● **DATA FOR PROCESSING**:
Segment Open

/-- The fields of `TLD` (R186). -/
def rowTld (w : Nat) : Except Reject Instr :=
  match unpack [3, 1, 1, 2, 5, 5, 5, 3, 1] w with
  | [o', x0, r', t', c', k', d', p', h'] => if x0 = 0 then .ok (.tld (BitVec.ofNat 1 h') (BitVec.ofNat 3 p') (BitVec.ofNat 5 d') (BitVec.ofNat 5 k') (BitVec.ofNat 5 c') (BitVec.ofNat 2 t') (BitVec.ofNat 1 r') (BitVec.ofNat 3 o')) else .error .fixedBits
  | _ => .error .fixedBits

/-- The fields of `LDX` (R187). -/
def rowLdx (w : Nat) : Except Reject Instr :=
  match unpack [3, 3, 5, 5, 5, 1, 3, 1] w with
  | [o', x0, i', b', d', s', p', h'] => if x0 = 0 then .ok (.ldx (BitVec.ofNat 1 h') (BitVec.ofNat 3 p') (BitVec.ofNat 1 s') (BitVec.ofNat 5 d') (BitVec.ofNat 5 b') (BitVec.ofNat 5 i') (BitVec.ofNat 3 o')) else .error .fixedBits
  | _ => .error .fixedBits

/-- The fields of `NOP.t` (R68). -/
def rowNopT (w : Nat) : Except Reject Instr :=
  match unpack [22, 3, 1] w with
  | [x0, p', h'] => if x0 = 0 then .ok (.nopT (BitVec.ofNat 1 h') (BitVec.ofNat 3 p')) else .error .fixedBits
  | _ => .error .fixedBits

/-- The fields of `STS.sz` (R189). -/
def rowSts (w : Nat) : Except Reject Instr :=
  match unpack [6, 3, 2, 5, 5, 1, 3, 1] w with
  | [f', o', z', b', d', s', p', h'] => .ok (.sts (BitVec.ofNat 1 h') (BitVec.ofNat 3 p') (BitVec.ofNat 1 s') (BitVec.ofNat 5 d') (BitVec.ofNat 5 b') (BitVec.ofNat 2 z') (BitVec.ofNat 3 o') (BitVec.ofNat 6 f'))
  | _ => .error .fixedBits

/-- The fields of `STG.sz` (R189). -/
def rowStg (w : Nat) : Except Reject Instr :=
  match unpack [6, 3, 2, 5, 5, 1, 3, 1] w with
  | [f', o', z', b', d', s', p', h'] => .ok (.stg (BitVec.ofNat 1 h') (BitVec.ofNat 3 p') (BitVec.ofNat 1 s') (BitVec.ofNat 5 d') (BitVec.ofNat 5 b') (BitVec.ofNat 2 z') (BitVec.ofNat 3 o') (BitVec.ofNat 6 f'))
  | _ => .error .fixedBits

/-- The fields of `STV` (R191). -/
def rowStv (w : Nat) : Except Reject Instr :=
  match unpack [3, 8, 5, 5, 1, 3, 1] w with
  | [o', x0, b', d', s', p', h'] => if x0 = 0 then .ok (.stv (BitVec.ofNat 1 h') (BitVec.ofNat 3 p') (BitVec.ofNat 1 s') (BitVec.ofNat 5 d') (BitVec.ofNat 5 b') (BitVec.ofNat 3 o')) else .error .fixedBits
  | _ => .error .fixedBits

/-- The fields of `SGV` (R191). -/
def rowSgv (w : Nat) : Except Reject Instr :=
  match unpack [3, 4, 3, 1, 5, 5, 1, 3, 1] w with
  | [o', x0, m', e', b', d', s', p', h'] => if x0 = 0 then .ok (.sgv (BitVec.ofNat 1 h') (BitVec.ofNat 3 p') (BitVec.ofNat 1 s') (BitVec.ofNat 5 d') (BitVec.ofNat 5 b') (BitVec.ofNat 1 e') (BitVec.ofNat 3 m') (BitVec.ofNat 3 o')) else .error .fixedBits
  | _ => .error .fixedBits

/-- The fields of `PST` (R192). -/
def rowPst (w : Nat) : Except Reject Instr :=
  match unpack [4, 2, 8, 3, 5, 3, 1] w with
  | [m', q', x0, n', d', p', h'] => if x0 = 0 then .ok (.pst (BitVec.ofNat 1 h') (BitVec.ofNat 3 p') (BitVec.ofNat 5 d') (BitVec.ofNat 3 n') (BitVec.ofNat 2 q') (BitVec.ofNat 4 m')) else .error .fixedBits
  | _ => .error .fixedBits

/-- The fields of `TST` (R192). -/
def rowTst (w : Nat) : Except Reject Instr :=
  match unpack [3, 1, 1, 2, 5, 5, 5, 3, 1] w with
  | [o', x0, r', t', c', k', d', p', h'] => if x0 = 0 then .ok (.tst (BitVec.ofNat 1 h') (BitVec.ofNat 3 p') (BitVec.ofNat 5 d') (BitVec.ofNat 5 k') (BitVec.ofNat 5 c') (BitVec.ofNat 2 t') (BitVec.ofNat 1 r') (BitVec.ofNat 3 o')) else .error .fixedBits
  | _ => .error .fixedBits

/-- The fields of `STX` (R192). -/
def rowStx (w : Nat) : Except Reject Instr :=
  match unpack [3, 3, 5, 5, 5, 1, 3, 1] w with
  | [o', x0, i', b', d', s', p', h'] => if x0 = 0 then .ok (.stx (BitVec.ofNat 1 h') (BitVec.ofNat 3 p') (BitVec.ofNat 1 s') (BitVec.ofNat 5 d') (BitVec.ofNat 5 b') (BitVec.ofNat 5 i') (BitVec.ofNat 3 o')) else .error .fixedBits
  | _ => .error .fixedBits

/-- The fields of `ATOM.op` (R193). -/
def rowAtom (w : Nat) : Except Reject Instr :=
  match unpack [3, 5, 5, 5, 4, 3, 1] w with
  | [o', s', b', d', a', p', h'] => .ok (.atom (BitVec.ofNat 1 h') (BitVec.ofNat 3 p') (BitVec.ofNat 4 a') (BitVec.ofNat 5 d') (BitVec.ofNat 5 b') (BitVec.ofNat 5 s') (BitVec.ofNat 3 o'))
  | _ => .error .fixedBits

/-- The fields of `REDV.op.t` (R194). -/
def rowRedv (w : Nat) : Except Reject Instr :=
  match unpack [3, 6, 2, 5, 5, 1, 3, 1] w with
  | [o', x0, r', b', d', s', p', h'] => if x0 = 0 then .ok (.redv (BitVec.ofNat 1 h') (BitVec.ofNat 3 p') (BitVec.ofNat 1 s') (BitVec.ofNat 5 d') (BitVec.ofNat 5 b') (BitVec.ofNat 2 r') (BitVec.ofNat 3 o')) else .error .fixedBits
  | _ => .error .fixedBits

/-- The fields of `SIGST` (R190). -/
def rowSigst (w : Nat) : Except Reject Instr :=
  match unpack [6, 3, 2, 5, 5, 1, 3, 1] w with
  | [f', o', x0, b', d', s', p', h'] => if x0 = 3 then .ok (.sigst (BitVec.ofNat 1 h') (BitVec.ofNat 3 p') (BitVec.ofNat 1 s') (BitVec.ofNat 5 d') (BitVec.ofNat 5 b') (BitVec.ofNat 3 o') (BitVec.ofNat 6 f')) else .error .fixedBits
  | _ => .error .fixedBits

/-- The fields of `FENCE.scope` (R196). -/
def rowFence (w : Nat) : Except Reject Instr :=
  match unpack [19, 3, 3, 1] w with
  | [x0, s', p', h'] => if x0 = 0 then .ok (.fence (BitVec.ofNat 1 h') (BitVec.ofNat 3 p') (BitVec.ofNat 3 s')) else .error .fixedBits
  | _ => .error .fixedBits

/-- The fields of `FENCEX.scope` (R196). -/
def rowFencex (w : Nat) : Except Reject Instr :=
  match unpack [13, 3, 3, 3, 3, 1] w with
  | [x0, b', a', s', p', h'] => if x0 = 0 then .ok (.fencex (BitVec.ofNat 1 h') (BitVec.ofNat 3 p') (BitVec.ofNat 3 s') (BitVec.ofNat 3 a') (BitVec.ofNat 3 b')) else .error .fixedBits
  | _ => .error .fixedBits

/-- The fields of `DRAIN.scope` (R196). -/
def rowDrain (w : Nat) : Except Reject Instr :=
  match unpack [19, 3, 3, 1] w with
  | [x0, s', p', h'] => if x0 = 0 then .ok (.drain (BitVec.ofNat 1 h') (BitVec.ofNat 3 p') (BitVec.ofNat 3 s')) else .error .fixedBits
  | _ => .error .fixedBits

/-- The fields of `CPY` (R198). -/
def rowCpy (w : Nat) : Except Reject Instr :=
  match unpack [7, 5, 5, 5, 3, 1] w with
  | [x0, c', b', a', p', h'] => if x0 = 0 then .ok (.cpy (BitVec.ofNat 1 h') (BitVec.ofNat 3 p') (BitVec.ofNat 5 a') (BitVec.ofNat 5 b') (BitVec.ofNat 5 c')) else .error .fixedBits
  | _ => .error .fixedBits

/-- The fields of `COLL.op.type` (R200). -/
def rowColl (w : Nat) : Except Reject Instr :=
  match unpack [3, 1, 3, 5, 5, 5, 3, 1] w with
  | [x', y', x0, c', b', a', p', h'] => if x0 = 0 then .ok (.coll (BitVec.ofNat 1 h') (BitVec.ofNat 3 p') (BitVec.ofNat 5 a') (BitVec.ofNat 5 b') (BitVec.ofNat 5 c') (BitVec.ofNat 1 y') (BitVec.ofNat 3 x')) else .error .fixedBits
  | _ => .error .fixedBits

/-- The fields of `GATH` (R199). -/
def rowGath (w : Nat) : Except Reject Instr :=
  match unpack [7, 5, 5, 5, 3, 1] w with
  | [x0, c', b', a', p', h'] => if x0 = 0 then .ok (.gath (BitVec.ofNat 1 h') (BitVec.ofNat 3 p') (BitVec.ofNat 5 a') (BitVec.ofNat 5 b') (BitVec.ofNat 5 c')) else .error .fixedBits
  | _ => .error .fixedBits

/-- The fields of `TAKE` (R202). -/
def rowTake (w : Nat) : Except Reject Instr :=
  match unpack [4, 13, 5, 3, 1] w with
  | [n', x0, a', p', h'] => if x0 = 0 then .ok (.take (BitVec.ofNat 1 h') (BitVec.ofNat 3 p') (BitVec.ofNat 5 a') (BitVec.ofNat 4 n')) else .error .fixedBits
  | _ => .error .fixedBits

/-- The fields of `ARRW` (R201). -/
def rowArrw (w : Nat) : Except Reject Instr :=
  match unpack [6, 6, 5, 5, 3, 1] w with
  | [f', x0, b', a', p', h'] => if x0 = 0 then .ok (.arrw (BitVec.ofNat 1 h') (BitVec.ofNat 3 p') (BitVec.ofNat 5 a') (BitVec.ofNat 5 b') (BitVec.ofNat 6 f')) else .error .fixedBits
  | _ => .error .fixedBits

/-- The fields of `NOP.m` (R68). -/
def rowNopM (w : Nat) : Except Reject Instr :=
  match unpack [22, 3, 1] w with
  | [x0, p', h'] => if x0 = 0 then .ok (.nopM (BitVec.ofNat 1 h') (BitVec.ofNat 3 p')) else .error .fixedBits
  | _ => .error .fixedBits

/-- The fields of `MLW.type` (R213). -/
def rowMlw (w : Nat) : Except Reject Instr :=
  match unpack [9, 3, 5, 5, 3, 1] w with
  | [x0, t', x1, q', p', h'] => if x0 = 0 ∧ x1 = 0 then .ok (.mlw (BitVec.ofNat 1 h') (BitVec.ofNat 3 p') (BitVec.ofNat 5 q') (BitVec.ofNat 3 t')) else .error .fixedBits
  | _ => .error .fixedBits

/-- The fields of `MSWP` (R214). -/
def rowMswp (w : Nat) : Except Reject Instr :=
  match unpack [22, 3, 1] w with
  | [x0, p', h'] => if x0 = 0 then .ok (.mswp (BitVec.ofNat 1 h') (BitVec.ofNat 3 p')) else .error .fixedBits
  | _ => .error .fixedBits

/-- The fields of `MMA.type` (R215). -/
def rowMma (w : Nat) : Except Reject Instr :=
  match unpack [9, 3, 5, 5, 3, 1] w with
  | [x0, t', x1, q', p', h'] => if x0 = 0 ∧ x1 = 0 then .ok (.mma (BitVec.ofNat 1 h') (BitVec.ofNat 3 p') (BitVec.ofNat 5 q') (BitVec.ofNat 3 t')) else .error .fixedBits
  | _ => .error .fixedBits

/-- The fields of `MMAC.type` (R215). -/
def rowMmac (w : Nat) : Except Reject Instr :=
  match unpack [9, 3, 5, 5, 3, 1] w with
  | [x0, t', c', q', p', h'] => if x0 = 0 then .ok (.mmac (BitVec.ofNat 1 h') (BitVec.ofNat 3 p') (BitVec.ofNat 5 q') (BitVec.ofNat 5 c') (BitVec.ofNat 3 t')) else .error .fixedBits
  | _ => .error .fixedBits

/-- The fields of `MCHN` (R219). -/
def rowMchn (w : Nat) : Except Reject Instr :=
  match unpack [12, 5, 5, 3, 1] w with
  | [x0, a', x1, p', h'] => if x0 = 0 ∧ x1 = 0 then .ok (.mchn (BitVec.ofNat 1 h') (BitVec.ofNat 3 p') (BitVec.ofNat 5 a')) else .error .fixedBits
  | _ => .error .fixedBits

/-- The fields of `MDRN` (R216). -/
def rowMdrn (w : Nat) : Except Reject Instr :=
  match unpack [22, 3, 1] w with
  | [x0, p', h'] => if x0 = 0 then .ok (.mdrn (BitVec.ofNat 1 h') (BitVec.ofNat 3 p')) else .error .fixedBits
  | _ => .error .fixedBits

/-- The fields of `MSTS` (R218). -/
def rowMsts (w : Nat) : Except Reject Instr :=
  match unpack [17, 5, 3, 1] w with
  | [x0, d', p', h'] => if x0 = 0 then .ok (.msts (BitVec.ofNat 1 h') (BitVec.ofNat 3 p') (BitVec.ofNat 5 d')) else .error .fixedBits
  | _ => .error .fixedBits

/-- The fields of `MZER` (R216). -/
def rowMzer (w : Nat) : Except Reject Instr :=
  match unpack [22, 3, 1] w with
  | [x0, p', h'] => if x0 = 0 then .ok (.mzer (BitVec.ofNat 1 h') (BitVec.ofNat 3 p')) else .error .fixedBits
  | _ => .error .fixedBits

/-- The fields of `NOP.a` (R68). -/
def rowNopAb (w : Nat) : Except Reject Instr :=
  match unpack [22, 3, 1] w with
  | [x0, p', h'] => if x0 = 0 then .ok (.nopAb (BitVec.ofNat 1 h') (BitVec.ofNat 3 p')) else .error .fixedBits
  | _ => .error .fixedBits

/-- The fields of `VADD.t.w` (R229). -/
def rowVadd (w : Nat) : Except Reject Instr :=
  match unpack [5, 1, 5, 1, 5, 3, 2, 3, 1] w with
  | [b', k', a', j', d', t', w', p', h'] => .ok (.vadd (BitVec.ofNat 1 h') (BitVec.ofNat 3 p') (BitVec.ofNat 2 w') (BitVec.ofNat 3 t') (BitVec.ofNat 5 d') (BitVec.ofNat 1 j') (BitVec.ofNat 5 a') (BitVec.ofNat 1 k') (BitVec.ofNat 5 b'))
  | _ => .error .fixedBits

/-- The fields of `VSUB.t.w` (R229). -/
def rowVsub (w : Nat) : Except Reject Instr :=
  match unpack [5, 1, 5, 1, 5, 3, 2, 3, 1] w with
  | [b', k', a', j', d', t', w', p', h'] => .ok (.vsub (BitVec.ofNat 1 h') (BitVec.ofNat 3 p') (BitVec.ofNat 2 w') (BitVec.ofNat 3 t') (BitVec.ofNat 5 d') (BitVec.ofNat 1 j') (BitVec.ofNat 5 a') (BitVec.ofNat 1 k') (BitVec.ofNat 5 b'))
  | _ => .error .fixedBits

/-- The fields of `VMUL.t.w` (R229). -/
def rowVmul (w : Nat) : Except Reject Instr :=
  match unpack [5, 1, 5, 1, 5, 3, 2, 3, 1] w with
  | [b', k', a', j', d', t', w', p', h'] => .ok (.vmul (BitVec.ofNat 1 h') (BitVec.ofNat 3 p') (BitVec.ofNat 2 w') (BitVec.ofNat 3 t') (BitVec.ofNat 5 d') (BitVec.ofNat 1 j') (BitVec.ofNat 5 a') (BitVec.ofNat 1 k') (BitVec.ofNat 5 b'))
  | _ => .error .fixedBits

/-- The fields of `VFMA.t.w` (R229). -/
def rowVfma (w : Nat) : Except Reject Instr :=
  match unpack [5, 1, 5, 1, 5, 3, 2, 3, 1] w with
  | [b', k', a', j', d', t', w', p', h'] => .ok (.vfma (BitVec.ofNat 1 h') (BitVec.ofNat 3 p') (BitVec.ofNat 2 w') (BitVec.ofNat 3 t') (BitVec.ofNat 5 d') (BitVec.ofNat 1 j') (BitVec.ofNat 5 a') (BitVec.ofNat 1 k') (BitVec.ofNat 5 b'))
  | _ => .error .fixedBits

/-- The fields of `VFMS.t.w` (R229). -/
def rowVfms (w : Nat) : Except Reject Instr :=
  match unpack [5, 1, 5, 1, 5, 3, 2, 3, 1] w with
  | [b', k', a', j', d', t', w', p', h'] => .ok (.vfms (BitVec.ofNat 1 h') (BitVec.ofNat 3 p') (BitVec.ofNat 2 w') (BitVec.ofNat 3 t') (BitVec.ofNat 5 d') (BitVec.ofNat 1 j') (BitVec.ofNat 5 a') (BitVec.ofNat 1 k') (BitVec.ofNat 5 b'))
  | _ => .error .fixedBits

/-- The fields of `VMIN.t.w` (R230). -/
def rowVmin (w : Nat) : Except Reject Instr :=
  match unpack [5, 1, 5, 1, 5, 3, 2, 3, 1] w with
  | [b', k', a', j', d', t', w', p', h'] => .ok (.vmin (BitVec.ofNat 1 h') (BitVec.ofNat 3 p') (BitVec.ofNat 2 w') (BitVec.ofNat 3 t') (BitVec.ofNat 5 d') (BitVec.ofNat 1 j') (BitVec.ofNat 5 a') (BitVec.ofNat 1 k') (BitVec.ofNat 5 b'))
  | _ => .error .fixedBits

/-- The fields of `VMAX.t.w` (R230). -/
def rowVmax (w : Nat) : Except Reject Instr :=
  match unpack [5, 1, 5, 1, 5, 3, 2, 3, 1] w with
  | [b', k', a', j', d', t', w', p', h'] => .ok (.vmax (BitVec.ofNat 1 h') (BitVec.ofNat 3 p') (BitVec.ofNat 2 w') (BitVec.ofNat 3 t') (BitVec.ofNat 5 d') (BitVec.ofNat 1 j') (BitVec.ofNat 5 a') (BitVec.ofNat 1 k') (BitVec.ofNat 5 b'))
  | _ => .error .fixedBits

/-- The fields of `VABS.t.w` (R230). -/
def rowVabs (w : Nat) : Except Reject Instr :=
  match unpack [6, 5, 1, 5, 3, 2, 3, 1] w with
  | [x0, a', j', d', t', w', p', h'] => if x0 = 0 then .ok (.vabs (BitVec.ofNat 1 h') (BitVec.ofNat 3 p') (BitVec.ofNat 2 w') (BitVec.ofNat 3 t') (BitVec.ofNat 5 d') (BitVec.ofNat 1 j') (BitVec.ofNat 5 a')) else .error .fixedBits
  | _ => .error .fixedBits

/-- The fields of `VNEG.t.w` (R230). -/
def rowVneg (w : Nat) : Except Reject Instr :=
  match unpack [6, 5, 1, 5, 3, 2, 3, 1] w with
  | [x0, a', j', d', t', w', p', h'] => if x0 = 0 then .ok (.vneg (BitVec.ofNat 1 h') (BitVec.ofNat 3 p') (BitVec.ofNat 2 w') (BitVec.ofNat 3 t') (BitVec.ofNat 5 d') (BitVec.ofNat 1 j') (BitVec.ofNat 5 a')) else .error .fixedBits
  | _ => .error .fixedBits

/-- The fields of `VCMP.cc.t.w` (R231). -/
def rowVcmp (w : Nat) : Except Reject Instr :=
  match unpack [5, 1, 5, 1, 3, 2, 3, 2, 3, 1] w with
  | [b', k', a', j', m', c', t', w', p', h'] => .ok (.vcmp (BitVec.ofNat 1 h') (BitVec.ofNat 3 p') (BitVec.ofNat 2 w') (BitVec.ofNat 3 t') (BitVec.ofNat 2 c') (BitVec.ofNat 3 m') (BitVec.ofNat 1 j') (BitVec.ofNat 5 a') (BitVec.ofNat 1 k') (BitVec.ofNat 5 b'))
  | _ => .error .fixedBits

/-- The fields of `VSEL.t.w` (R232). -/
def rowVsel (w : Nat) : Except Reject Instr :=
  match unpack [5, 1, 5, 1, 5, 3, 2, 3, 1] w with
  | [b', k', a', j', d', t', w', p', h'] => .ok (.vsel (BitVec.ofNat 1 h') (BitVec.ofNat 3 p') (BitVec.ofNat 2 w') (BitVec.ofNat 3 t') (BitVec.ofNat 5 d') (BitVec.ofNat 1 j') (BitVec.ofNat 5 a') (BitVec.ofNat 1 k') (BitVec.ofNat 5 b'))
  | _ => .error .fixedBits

Segment Closed

Scan the data for lines containing "type" and copy all of them.

● **EXERCISE RESULT**:
/-- The fields of `COLL.op.type` (R200). -/
/-- The fields of `MLW.type` (R213). -/
/-- The fields of `MMA.type` (R215). -/
/-- The fields of `MMAC.type` (R215). -/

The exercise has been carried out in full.